Landsman retrocede mientras el cuatro por cuatro se abre paso violentamente hacia él. Una hilera de miembros del cortejo fúnebre se separa de la cordada negra principal y se pone a seguir el cuatro por cuatro de Batsheva Shpilman. Una estela de dolor. Por un instante los miembros del cortejo que van pegados al coche sirven para bloquear la perspectiva que tienen los Rudashevsky del cuatro por cuatro, y de cualquiera lo bastante loco como para intentar entrar en el mismo en marcha. Landsman asiente, captando el ritmo de la locura de la multitud y el de la suya propia. Permanece un momento expectante y mueve los dedos. Cuando el coche pasa ronroneando, él abre de un tirón la portezuela de atrás.

De inmediato la energía del motor se traduce en una sensación de pánico en las piernas. Es como una prueba de la física de su propia estupidez, del impulso ineludible de su propia mala suerte. Mientras se ve arrastrado junto al coche durante unos cinco metros, encuentra tiempo para preguntarse si no fue así como su hermana se encontró con su final: una rápida demostración de la gravedad y la masa. Tensa los cables de las muñecas. Luego levanta una rodilla hasta el interior de la limusina y entra de un salto.

24

Una caverna oscura iluminada con diodos azules. Fría, seca y perfumada por alguna clase de ambientador de limón. Landsman nota en sí mismo un resto de ese olor, un matiz a limón de esperanza y energía sin límites. Puede que esta sea la cosa más estúpida que ha hecho nunca, pero había que hacerla, y la sensación de haberla hecho, durante el instante presente, es la respuesta a la única pregunta que sabe formular.

—Hay ginger ale —dice la reina de la isla de Verbov.
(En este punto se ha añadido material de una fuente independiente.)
/-- The ticks of `[a, b)`. -/
def ticksOf (a b : Int) : List Int := (List.range (b - a).toNat).map (fun (i : Nat) => a + i)

/-- The ticks whose instants lie in `[a, b)`, in units of 1/128 tick. -/
def ticksIn (a b : Int) : List Int := ticksOf (-((-a) / uTick)) (-((-b) / uTick))

/-- The ticks of the slots `[a, b)`: four to a slot (R97). -/
def slotTicks (a b : Nat) : List Int := ticksOf ((4 * a : Nat) : Int) ((4 * b : Nat) : Int)

/-- Slots of a turn's listen window. -/
def Turn.slots (t : Turn) : Nat := t.planOf.lead + t.planOf.bins

/-- The output bins that carry CLIP: a clipped sample in the raw interval (L + b) × 10 ns − D/2 to (L + b + 1) × 10 ns + D/2
(R98). DEDUCED, log entry 114. -/
def Turn.rxClipBins (t : Turn) (rx : RxIn) : List Nat :=
  (List.range t.planOf.bins).filter (fun b =>
    let a : Int := ((t.planOf.lead + b) * uBin : Nat)
    (ticksIn (a - (t.dur / 2 : Nat)) (a + (uBin + t.dur / 2 : Nat))).any (t.rxClipAt rx))

/-- The frame has a clipped sample outside the near zone (R108). -/
def Turn.rxClippedFar (t : Turn) (rx : RxIn) : Bool := (slotTicks (nearSlots t.dur) t.slots).any (t.rxClipAt rx)

/-- The largest raw magnitude of a channel over the listen window, NEAR slots excluded. -/
def Turn.rxPeak (t : Turn) (rx : RxIn) (c : Nat) : Nat :=
  (slotTicks (nearSlots t.dur) t.slots).foldl (fun m k => max m (t.rxCode rx c k).natAbs) 0

/-- One channel returns a single code for the whole listen window (R110). -/
def Turn.rxStuck (t : Turn) (rx : RxIn) : Bool :=
  [0, 1, 2, 3].any (fun c => (slotTicks 0 t.slots).all (fun k => t.rxCode rx c k == t.rxCode rx c 0))

/-! Zones of a turn (R101, R102, R106). -/

/-- The end of a zone's bins. -/
def State.zoneEnd (st : State) (n bins k : Nat) : Nat :=
  if k + 1 < st.zoneCount n then min (st.zoneEdge n (k + 1)) bins else bins

/-- The bins of a zone's test span: beyond its SETTLE and NEAR bins, and within BIN_COUNT (R106). -/
def State.zoneSpan (st : State) (t : Turn) (k : Nat) : Nat × Nat :=
  let n := t.port
  let e := st.zoneEdge n k
  (max (if st.zoneSteps n t.brl k then e + 2 else e) (nearSlots t.dur - t.planOf.lead), st.zoneEnd n t.planOf.bins k)

/-- The samples of a zone's test span. -/
def State.spanTicks (st : State) (t : Turn) (k : Nat) : List Int :=
  let x := st.zoneSpan t k
  slotTicks (t.planOf.lead + x.1) (t.planOf.lead + x.2)

/-- The boundaries at which the code changes in a turn: those of the zones it reaches (R101, R102). -/
def State.turnEdges (st : State) (t : Turn) : List Nat := (st.stepEdges t.port t.brl).filter (fun e => decide (e < t.planOf.bins))

/-- The code at a tick: that of the last zone whose boundary the tick has passed (R102). -/
def State.codeAt (st : State) (t : Turn) (k : Int) : Nat :=
  let n := t.port
  let z := (List.range (st.zoneCount n)).foldl (fun z j =>
    if decide (0 < j) && decide (st.zoneEdge n j < t.planOf.bins) && decide (((4 * (t.planOf.lead + st.zoneEdge n j) : Nat) : Int) ≤ k)
    then j else z) 0
  gainCode st n t.brl z

/-! Stages 1 and 2 (R105, R111). -/

/-- A value whose rounding the specification leaves open: one of the two integers about `num / den`, exact where it is one.
UNVERIFIED, log entry 115. -/
def roundFree (draw : Nat) (num : Int) (den : Nat) : Int :=
  num / den + (if num % den = 0 then 0 else ((Config.free draw % 2 : Nat) : Int))

/-- A signed coefficient of a turn's round. -/
def Turn.calInt (t : Turn) (f : Fld) : Int := ofBits f.width (t.calFld f)

/-- Offset (0.1 LSB) and gain error (100 ppm) of a channel. -/
def Turn.calOfs (t : Turn) (c : Nat) : Int :=
  t.calInt (match c with | 0 => PRT_CAL_OFS.XI t.port | 1 => PRT_CAL_OFS.XQ t.port | 2 => PRT_CAL_OFS.YI t.port | _ => PRT_CAL_OFS.YQ t.port)
def Turn.calGain (t : Turn) (c : Nat) : Int :=
  t.calInt (match c with
    | 0 => PRT_CAL_GAIN.XI t.port | 1 => PRT_CAL_GAIN.XQ t.port | 2 => PRT_CAL_GAIN.YI t.port | _ => PRT_CAL_GAIN.YQ t.port)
Está doblada como una alfombrilla, enrollada en un rincón sumido en sombras de la parte de atrás del coche. Su vestido es soso pero está hecho de tela de calidad, y el forro de su impermeable revela el logotipo de una marca de moda—. Bébaselo, a mí no me gusta.

Pero Landsman le dedica su atención al asiento que mira hacia atrás, en el lado del chófer, y a la fuente más probable de problemas. Allí sentados hay un metro ochenta, y tal vez noventa kilos, de mujer, vestida con un traje negro de zapa y camisa sin cuello blanca sobre blanco. Los ojos de esa persona formidable son grises y tienen una mirada dura. A Landsman le recuerdan el dorso de dos cucharas sin brillo. Lleva un auricular blanco enroscado en el reborde de la oreja izquierda, y el pelo de color salsa de tomate y corto como el de un hombre.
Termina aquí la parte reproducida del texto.